▶ _Provided records_:

-- ==== Sys2Proof/Safety.lean ====
section
/-! DEFINITION. The terms in which claims speak of a run: what an instruction names, when it completes (spec/70_reset_and_hazards.md
R78), what a launch fixes, the invariant, and the words of a destination (spec/40_pinsrw.md R56). -/

namespace Sys2Proof

/-! ## What an instruction names -/

/-- The destination's register file (R39). -/
def Instr.form : Instr → Form
  | .pinsrwMmR32 _ _ _ => .mmx
  | .pinsrwMmM16 _ _ _ => .mmx
  | .pinsrwXmmR32 _ _ _ => .xmm
  | .pinsrwXmmM16 _ _ _ => .xmm

/-- The destination register number (R41). -/
def Instr.dest : Instr → RegNum
  | .pinsrwMmR32 d _ _ => d
  | .pinsrwMmM16 d _ _ => d
  | .pinsrwXmmR32 d _ _ => d
  | .pinsrwXmmM16 d _ _ => d

/-- The count operand, `imm8` (R45). -/
def Instr.count : Instr → Byte
  | .pinsrwMmR32 _ _ imm => imm
  | .pinsrwMmM16 _ _ imm => imm
  | .pinsrwXmmR32 _ _ imm => imm
  | .pinsrwXmmM16 _ _ imm => imm

/-- How many words a destination register of the form has (R12, R13). -/
def Form.words : Form → Nat
  | .mmx => 4
  | .xmm => 8

/-- The word of the destination the instruction writes: the count modulo the number of words (R45). -/
def Instr.word (i : Instr) : Nat := i.count.toNat % i.form.words

/-- The memory operand of a memory-source form. -/
def Instr.memOperand : Instr → Option MemOperand
  | .pinsrwMmR32 _ _ _ => none
  | .pinsrwMmM16 _ m _ => some m
  | .pinsrwXmmR32 _ _ _ => none
  | .pinsrwXmmM16 _ m _ => some m

/-- The same instruction with another count operand. -/
def Instr.withCount : Instr → Byte → Instr
  | .pinsrwMmR32 d s _, imm => .pinsrwMmR32 d s imm
  | .pinsrwMmM16 d m _, imm => .pinsrwMmM16 d m imm
  | .pinsrwXmmR32 d s _, imm => .pinsrwXmmR32 d s imm
  | .pinsrwXmmM16 d m _, imm => .pinsrwXmmM16 d m imm

/-- The 128-bit form with the same operands (R39). -/
def Instr.toXmm : Instr → Instr
  | .pinsrwMmR32 d s imm => .pinsrwXmmR32 d s imm
  | .pinsrwMmM16 d m imm => .pinsrwXmmM16 d m imm
  | .pinsrwXmmR32 d s imm => .pinsrwXmmR32 d s imm
  | .pinsrwXmmM16 d m imm => .pinsrwXmmM16 d m imm

namespace Machine

/-! ## The launch premises of R78 -/

/-- The rows of R78 about control bits, feature bits and the pending x87 exception. -/
abbrev StateReady (f : Form) (s : State) : Prop :=
  s.cr0EM = false ∧ s.cr0TS = false ∧
    match f with
    | .mmx => s.hasPinsrwMM = true ∧ s.x87Pending = false
    | .xmm => s.cr4OSFXSR = true ∧ s.cpuidSSE2 = true

/-- The premises R78 adds by decision that every step asks for: a launch without one of them is refused, whatever its text (D15,
D16, D2). -/
abbrev LaunchReady (s : State) : Prop :=
  s.premises.textFetchable = true ∧ s.premises.interruptsHarmless = true ∧ s.premises.alignmentCheckingOff = true

/-- The premises R78 adds by decision that a read of memory through `seg` asks for: alignment checking off (D2, R31); a usable
segment (U3), which is asked in protected mode only (DESIGN CHOICE, log entry 22). -/
abbrev PremisesReady (s : State) (seg : Seg) : Prop :=
  s.premises.alignmentCheckingOff = true ∧
    (s.mode = .protectedMode → (s.segs.get seg).usable = true)

/-- The limit rows of R78: both bytes inside the segment's limit in protected mode, `ea <= 0xFFFE` in the other modes. -/
abbrev LimitReady (s : State) (seg : Seg) (ea : Nat) : Prop :=
  (s.mode = .protectedMode → segLimitOK s seg ea 2 = true) ∧ (s.mode ≠ .protectedMode → ea ≤ 0xFFFE)

/-- The operand rows of R78's table with `PremisesReady`; its bytes are at physical addresses `pa0` and `pa1`, in ordinary memory
(log entry 23). Memory quiescence (D14) is not among them: a claim about the word read asks for it beside (log entry 18). -/
abbrev OperandReady (s : State) (m : MemOperand) (pa0 pa1 : Nat) : Prop :=
  PremisesReady s (operandAddress s m).1 ∧
    LimitReady s (operandAddress s m).1 (operandAddress s m).2 ∧
    translateOperand s (operandAddress s m).1 (operandAddress s m).2 = .physical pa0 pa1

/-- The conditions under which `exec` completes an instruction: the rows of R78's table and, of the premises R78 adds by decision,
those of `OperandReady` for a memory form. The others of R78 are asked by the step (`LaunchReady`), or decide which word is read
(quiescence); that they stand so is the model's choice (log entries 18 to 23). -/
def Ready (i : Instr) (s : State) : Prop :=
  StateReady i.form s ∧ ∀ m, i.memOperand = some m → ∃ pa0 pa1, OperandReady s m pa0 pa1

/-- Executing `i` in `s` raises `e` with the error code `code`, at the instruction itself (R70). -/
def Raises (i : Instr) (s : State) (e : Exception) (code : Option FaultCode) : Prop :=
  exec i s = .fault (.exception e code s.pc)

/-- A condition of #UD holds (R60, R61, R62). -/
abbrev UdApplies (f : Form) (s : State) : Prop :=
  s.cr0EM = true ∨ (f = .mmx ∧ s.hasPinsrwMM = false) ∨ (f = .xmm ∧ (s.cr4OSFXSR = false ∨ s.cpuidSSE2 = false))

/-- The bytes after `0F C4` are those of a memory source at `seg` and `ea`, in both forms (R37, R43, R44). -/
def OperandAt (a : AddrSize) (bytes : List Byte) (s : State) (seg : Seg) (ea : Nat) : Prop :=
  ∃ d m imm,
    decode a (0x0F#8 :: 0xC4#8 :: bytes) = .ok (.pinsrwMmM16 d m imm, []) ∧
      decode a (0x66#8 :: 0x0F#8 :: 0xC4#8 :: bytes) = .ok (.pinsrwXmmM16 d m imm, []) ∧
        operandAddress s m = (seg, ea)

/-! ## What a run changes -/

/-- Everything but the two vector register files, `pc` and the model's counter is as it was: no PINSRW changes a launch
parameter, a general-purpose register, a flag, memory or text (R15, R78). -/
def SameLaunch (s t : State) : Prop :=
  t.r32 = s.r32 ∧ t.eflags = s.eflags ∧ t.cr0EM = s.cr0EM ∧ t.cr0TS = s.cr0TS ∧ t.cr4OSFXSR = s.cr4OSFXSR ∧
    t.cpuidSSE2 = s.cpuidSSE2 ∧ t.hasPinsrwMM = s.hasPinsrwMM ∧ t.x87Pending = s.x87Pending ∧ t.mode = s.mode ∧
    t.addrSize = s.addrSize ∧ t.segs = s.segs ∧ t.translation = s.translation ∧ t.mem = s.mem ∧ t.text = s.text ∧
    t.premises = s.premises

/-- The same change made to the next state of an outcome, and no change to a fault or a refusal. -/
def mapNext (f : State → State) : Result State → Result State
  | .next t => .next (f t)
  | .fault r => .fault r
  | .refused r => .refused r

/-- The invariant every step keeps: memory is in its canonical form, and `pc` does not stand past the end of the text (R80). -/
abbrev State.Inv (s : State) : Prop := Memory.wf s.mem = true ∧ s.pc ≤ s.text.length

/-- The run has ended normally (R80). -/
abbrev State.Finished (s : State) : Prop := s.pc = s.text.length

/-! ## The words of a destination (R56) -/

/-- Word `k` of a value: bits 16k+15 to 16k. -/
def lane {w : Nat} (v : BitVec w) (k : Nat) : Word := v.extractLsb' (16 * k) 16

/-- From `s` to `t`, word `sel` of `mm[d]` became `w` and no other word of any vector register changed. -/
def MmWordSet (s t : State) (d : RegNum) (sel : Nat) (w : Word) : Prop :=
  (∀ k, k < 4 → lane (readMm t d) k = if k = sel then w else lane (readMm s d) k) ∧
    (∀ n, n ≠ d → readMm t n = readMm s n) ∧ t.xmm = s.xmm

/-- From `s` to `t`, word `sel` of `xmm[d]` became `w` and no other word of any vector register changed. -/
def XmmWordSet (s t : State) (d : RegNum) (sel : Nat) (w : Word) : Prop :=
  (∀ k, k < 8 → lane (readXmm t d) k = if k = sel then w else lane (readXmm s d) k) ∧
    (∀ n, n ≠ d → readXmm t n = readXmm s n) ∧ t.mm = s.mm

end Machine

end Sys2Proof
end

▶ _Task requirements_:
What you return must be an exact retyping of the lines above starting at the line with "match f with" and ending at the line with "s.premises.textFetchable = true", and nothing besides.

▶ _Output of the task_:
    match f with
    | .mmx => s.hasPinsrwMM = true ∧ s.x87Pending = false
    | .xmm => s.cr4OSFXSR = true ∧ s.cpuidSSE2 = true

/-- The premises R78 adds by decision that every step asks for: a launch without one of them is refused, whatever its text (D15,
D16, D2). -/
abbrev LaunchReady (s : State) : Prop :=
  s.premises.textFetchable = true ∧ s.premises.interruptsHarmless = true ∧ s.premises.alignmentCheckingOff = true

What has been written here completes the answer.